BEGIN Task data

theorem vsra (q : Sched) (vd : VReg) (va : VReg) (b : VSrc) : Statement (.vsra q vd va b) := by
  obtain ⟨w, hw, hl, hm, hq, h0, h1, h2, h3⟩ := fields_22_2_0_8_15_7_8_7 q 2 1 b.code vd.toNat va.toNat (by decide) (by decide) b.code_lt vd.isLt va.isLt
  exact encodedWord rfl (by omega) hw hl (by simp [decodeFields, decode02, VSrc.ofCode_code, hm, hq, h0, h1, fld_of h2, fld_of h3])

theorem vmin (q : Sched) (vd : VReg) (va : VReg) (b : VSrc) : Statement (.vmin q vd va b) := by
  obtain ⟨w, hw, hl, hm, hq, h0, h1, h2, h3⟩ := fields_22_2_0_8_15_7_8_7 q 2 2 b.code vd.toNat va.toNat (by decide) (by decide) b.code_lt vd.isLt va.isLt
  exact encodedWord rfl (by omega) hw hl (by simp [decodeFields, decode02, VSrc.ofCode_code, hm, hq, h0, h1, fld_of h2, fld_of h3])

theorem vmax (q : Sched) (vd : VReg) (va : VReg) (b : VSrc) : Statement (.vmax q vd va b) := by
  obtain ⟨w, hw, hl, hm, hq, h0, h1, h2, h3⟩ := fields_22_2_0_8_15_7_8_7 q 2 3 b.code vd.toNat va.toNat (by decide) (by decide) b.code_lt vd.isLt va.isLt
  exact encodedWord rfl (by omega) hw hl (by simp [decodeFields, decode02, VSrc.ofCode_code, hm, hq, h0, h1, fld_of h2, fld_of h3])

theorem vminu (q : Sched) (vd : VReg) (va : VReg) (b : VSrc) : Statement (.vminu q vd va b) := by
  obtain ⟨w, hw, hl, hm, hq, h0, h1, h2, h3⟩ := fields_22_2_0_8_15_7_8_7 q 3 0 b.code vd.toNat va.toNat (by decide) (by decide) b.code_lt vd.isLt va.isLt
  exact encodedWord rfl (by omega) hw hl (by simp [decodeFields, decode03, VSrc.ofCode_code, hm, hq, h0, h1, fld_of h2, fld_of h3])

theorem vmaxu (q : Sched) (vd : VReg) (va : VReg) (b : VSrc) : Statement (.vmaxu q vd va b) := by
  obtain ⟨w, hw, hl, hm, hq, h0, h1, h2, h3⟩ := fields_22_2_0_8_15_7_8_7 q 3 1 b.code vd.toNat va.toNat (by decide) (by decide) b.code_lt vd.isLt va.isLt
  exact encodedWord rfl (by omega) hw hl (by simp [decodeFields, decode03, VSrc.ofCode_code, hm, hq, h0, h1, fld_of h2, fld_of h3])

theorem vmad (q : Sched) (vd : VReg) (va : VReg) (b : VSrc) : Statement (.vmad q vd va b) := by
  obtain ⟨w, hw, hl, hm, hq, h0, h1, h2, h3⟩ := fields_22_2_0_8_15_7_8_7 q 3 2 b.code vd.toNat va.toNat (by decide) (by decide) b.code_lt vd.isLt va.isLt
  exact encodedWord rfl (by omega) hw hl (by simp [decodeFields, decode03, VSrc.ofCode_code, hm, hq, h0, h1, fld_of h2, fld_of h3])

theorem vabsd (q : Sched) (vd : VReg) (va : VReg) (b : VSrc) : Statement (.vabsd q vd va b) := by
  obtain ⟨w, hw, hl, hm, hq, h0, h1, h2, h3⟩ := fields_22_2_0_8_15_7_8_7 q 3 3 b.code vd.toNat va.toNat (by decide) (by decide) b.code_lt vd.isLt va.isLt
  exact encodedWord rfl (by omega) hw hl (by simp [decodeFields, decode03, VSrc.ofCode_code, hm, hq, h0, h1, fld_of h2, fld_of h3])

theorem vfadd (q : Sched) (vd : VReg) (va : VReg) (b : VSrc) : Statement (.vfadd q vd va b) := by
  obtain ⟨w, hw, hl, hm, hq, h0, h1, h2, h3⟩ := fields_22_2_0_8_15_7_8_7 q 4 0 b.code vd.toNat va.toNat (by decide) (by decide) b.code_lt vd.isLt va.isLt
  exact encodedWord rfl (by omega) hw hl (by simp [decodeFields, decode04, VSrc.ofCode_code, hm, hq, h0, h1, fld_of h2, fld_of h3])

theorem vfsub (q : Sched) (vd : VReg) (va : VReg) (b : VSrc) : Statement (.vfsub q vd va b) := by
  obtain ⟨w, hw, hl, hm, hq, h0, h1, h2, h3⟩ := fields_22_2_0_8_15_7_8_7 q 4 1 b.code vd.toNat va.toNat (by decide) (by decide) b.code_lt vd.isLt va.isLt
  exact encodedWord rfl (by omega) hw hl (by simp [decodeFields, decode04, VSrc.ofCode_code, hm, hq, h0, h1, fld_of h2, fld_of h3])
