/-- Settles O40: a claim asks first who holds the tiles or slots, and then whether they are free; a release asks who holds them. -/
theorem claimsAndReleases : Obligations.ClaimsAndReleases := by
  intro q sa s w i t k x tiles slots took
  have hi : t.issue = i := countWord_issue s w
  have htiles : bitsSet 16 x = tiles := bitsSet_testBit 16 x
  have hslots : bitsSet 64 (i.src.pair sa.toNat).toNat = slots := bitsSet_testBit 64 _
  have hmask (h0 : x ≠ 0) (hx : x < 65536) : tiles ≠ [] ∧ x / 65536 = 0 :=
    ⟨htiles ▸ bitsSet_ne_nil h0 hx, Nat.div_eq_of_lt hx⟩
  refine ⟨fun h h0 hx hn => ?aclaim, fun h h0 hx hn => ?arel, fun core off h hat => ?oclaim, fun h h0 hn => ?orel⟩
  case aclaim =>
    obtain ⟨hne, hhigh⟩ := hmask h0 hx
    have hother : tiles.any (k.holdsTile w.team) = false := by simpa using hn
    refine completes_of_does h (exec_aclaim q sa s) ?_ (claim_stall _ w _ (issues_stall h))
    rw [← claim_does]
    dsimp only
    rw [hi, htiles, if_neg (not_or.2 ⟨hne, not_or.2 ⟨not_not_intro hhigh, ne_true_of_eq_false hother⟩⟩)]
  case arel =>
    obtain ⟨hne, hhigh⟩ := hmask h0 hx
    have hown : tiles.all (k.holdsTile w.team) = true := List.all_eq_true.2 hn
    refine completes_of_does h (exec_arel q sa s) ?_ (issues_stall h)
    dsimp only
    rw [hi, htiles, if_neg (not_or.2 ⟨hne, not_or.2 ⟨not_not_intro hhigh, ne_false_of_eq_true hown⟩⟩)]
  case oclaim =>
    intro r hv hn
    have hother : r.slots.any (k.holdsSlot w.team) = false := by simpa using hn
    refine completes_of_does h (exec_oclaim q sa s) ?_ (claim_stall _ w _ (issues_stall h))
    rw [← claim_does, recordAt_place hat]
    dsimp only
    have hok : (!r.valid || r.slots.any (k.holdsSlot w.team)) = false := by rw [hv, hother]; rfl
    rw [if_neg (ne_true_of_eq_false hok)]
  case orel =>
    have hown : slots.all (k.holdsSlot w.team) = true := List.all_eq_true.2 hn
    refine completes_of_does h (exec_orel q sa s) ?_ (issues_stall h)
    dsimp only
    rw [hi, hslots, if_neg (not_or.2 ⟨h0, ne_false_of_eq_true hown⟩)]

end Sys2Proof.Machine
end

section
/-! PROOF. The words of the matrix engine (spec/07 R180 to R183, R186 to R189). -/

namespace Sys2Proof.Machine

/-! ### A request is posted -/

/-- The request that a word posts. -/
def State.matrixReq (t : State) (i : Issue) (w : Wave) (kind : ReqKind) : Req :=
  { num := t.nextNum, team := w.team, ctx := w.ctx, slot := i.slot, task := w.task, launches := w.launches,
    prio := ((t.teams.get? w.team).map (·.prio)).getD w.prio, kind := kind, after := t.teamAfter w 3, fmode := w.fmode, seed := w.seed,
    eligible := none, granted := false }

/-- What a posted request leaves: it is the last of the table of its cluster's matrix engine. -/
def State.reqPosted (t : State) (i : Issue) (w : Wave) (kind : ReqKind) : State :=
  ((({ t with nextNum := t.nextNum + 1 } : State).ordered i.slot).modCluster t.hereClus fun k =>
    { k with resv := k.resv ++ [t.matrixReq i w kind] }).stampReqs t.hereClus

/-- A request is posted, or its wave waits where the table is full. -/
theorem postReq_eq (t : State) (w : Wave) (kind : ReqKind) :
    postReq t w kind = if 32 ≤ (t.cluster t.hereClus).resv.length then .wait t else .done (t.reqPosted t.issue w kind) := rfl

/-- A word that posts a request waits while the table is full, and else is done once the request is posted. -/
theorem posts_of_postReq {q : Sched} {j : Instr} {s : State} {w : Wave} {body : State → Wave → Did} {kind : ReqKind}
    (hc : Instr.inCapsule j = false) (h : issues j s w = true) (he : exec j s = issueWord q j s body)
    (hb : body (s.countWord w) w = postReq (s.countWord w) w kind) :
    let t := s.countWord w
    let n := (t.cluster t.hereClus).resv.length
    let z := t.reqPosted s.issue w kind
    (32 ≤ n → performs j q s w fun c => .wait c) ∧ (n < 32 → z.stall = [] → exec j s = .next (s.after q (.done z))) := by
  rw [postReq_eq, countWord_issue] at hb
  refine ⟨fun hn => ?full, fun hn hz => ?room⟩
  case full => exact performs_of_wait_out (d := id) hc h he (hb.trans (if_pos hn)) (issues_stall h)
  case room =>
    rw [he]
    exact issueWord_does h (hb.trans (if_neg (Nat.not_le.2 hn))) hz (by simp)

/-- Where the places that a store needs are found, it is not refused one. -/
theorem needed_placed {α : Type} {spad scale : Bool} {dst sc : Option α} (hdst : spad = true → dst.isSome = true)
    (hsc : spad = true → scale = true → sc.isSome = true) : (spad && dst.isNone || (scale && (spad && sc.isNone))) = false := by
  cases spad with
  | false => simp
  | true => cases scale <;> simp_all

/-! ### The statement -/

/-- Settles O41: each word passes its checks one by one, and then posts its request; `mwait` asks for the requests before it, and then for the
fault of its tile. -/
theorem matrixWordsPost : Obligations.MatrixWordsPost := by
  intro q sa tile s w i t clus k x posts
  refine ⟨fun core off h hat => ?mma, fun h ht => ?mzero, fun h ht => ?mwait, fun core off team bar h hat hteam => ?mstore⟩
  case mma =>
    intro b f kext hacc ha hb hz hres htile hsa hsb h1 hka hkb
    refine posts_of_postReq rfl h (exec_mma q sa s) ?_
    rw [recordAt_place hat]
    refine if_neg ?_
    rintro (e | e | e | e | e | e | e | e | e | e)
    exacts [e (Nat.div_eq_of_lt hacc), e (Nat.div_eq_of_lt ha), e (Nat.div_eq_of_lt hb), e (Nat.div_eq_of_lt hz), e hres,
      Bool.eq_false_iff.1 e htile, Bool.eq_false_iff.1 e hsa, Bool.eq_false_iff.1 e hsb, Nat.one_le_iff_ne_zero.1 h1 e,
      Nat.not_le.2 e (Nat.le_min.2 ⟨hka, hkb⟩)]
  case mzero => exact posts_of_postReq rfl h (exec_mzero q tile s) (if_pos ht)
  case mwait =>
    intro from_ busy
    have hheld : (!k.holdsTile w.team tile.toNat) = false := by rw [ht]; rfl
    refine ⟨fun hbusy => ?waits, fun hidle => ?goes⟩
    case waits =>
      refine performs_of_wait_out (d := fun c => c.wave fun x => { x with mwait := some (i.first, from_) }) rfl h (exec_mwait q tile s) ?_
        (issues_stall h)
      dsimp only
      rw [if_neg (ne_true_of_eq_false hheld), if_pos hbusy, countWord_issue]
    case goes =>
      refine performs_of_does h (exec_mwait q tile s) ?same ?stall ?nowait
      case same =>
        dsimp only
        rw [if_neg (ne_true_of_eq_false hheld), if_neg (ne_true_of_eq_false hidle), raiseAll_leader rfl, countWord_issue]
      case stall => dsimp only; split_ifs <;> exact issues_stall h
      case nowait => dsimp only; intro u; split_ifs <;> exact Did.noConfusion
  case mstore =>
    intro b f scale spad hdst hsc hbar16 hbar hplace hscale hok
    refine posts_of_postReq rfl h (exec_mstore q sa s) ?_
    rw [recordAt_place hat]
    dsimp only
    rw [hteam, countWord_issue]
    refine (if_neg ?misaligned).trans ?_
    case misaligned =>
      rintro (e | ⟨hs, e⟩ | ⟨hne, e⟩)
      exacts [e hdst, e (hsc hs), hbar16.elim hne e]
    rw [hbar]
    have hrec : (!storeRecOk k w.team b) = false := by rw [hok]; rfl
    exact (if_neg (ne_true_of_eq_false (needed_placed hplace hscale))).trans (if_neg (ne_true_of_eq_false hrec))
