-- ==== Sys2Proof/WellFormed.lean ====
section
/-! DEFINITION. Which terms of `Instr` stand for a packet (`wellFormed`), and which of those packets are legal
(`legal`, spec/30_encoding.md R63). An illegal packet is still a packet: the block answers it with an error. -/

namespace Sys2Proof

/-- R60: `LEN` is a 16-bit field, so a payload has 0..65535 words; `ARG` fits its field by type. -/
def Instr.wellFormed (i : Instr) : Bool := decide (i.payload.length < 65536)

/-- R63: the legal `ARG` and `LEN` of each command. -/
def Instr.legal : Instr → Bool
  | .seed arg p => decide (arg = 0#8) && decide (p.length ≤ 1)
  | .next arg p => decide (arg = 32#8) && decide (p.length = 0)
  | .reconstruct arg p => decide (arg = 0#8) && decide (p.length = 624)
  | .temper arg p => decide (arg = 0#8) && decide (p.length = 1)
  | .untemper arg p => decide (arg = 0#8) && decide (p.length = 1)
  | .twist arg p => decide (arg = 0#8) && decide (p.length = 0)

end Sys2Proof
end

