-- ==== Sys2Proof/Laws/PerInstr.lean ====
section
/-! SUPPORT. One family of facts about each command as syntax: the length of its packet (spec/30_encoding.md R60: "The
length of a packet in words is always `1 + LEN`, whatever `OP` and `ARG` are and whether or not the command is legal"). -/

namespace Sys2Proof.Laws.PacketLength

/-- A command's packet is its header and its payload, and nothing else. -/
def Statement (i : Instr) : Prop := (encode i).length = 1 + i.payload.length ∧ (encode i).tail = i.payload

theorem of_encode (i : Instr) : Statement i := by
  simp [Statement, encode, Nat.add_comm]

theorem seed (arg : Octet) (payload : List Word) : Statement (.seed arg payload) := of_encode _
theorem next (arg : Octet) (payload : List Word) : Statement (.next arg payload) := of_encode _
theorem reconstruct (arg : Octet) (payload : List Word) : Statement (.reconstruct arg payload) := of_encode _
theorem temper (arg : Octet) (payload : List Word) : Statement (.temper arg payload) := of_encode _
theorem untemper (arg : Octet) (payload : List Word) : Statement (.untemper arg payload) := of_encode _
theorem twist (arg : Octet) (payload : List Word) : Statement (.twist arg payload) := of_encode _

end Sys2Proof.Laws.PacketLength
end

END Task data

*To do*:
Within the material above, extract exactly the lines that start at the line containing "fields_22_2_0_8_15_7_8_7 q 4 1" and stop after the line containing "hx, Nat.div_eq_of_lt hx⟩", and only those.

*Reply*:
  obtain ⟨w, hw, hl, hm, hq, h0, h1, h2, h3⟩ := fields_22_2_0_8_15_7_8_7 q 4 1 b.code vd.toNat va.toNat (by decide) (by decide) b.code_lt vd.isLt va.isLt
  exact encodedWord rfl (by omega) hw hl (by simp [decodeFields, decode04, VSrc.ofCode_code, hm, hq, h0, h1, fld_of h2, fld_of h3])
/-- Settles O40: a claim asks first who holds the tiles or slots, and then whether they are free; a release asks who holds them. -/
theorem claimsAndReleases : Obligations.ClaimsAndReleases := by
  intro q sa s w i t k x tiles slots took
  have hi : t.issue = i := countWord_issue s w
  have htiles : bitsSet 16 x = tiles := bitsSet_testBit 16 x
  have hslots : bitsSet 64 (i.src.pair sa.toNat).toNat = slots := bitsSet_testBit 64 _
  have hmask (h0 : x ≠ 0) (hx : x < 65536) : tiles ≠ [] ∧ x / 65536 = 0 :=
    ⟨htiles ▸ bitsSet_ne_nil h0 hx, Nat.div_eq_of_lt hx⟩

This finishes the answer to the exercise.